■ Task brief ■
Starting at the top of the entries below, print each line exactly until the line with "BDZ page. -/" has been printed too.

Dataset excerpts START

/-- R137: the element format named by the header's ELEM bit. -/
def FrameHdr.elem (h : FrameHdr) : Fmt := if bitAt h.format 0 then .int4 else .int8

/-- R137: CW, true for 12-bit codes. -/
def FrameHdr.wide (h : FrameHdr) : Bool := bitAt h.format 1

/-- R137: LANE_LEN of lane `l`. -/
def FrameHdr.laneLen (h : FrameHdr) (l : Nat) : Nat := leAt h.area (2 * l) 2

/-- R146: the form selector of line `l` of a BDZ page. -/
def FrameHdr.selector (h : FrameHdr) (l : Nat) : Nat :=
  bitsOf ((h.area.getD (l / 2) 0).toNat) (4 * (l % 2) + 3) (4 * (l % 2))

/-- R146: bytes of a coded line by selector; reserved selectors take none. -/
def bdzSize (sel : Nat) : Nat := [0, 8, 16, 24, 40, 20, 36, 34, 64].getD sel 0

/-- R142: bytes of one vector of 8 elements. -/
def vecBytes (e : Fmt) : Nat := if e = .int4 then 4 else 8

/-- R142, R161: bytes of a raw 128 × 128 tile. -/
def rawTileBytes (e : Fmt) : Nat := if e = .int4 then 8192 else 16384

/-- R143: bytes of a lane's code array. -/
def codeBytes (wide : Bool) : Nat := if wide then 192 else 128

/-- R142: the escape code. -/
def escapeCode (wide : Bool) : Nat := if wide then 0xFFF else 0xFF

/-- R142: entries of the starter a code width needs. -/
def starterEntries (wide : Bool) : Nat := if wide then 4096 else 256

/-- R143: code `i` of a code array, an 8-bit byte or 12 bits of a little-endian bit string. -/
def codeAt (wide : Bool) (bs : List Byte) (i : Nat) : Nat :=
  if wide then (leAt bs (12 * i / 8) 2 >>> (12 * i % 8)) % 4096 else ((bs.getD i 0).toNat)

/-- R136, R151: who decodes or checks a frame; a codec it does not decode is unsupported. -/
inductive Checker where
  | expander | landing | bdz
deriving DecidableEq, Repr

/-- R136: the codecs an engine accepts. -/
def Checker.accepts : Checker → Nat → Bool
  | .expander, c => c == 1 || c == 2 || c == 3
  | .landing, c => c == 1 || c == 2 || c == 3
  | .bdz, c => c == 4 || c == 5

/-- R140: an index entry. -/
structure IndexEntry where
  codec  : Nat
  zero   : Bool
  valid  : Bool
  length : Nat
  offset : Nat
deriving DecidableEq, Repr

/-- R140: read an index entry from its 64-bit word. -/
def indexEntry (w : Nat) : IndexEntry :=
  { codec := bitsOf w 55 52, zero := bitAt w 49, valid := bitAt w 48, length := bitsOf w 47 32,
    offset := bitsOf w 31 0 }

/-- R140: the word of an index entry. -/
def indexWord (e : IndexEntry) : Nat :=
  e.offset % 2 ^ 32 + (e.length % 2 ^ 16) * 2 ^ 32 + e.valid.toNat * 2 ^ 48 + e.zero.toNat * 2 ^ 49 +
    (e.codec % 16) * 2 ^ 52

/-- R151 check 0x02: a reserved or unsupported value, or a reserved byte or bit that is not zero (R138). -/
def hdrReserved (k : Checker) (h : FrameHdr) : Bool :=
  let vq := h.codec == 2
  let lr := h.codec == 3
  let page := h.codec == 4 || h.codec == 5
  let areaZero := h.area.all (· == 0)
  !(k.accepts h.codec) || h.version != 0x10 || h.format / 4 != 0 || (page && h.format != 0) ||
  (!vq && h.wide) ||
  (if lr then h.rank % 8 != 0 || h.rank == 0 || h.rank > 64 else h.rank != 0) ||
  (!vq && h.starterId != 0) || (!vq && h.escapes != 0) ||
  h.reserved1 != 0 || h.reserved2 != 0 ||
  (if lr then h.lrScale / 2 ^ 24 != 0 else h.lrScale != 0) ||
  (h.codec == 1 && !areaZero) || (lr && !areaZero) ||
  (h.codec == 5 && (h.area.drop 8).any (· != 0)) ||
  (h.codec == 4 && (List.range 64).any fun l => h.selector l > 8)

/-- R151 check 0x04: LENGTH wrong for the codec. -/
def lengthWrong (h : FrameHdr) : Bool :=
  match h.codec with
  | 1 => h.length != rawTileBytes h.elem
  | 2 => h.length > 19456
  | 3 => h.length != 256 * h.rank
  | 4 => h.length > 4096
  | 5 => h.length != 4096
  | _ => true

/-- R151 check 0x05: lane or form sizes inconsistent. -/
def sizesWrong (h : FrameHdr) : Bool :=
  match h.codec with
  | 2 =>
    let lens := (List.range 16).map h.laneLen
    lens.any (fun n => n % 8 != 0 || n < codeBytes h.wide || n > codeBytes h.wide + 1024) ||
      lens.sum != h.length
  | 4 => ((List.range 64).map fun l => bdzSize (h.selector l)).sum != h.length
  | _ => false

/-- R143: byte offset of lane `l`'s sub-stream from the start of the payload. -/
def FrameHdr.laneBase (h : FrameHdr) (l : Nat) : Nat := ((List.range l).map h.laneLen).sum

/-- R143: the sub-stream of lane `l`. -/
def FrameHdr.laneStream (h : FrameHdr) (payload : List Byte) (l : Nat) : List Byte :=
  (payload.drop (h.laneBase l)).take (h.laneLen l)

/-- R143: escapes among the codes of a lane. -/
def laneEscapes (wide : Bool) (lane : List Byte) : Nat :=
  ((List.range 128).filter fun i => codeAt wide lane i == escapeCode wide).length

Dataset excerpts END

■ Completed exercise ■
/-- R137: the element format named by the header's ELEM bit. -/
def FrameHdr.elem (h : FrameHdr) : Fmt := if bitAt h.format 0 then .int4 else .int8

/-- R137: CW, true for 12-bit codes. -/
def FrameHdr.wide (h : FrameHdr) : Bool := bitAt h.format 1

/-- R137: LANE_LEN of lane `l`. -/
def FrameHdr.laneLen (h : FrameHdr) (l : Nat) : Nat := leAt h.area (2 * l) 2

/-- R146: the form selector of line `l` of a BDZ page. -/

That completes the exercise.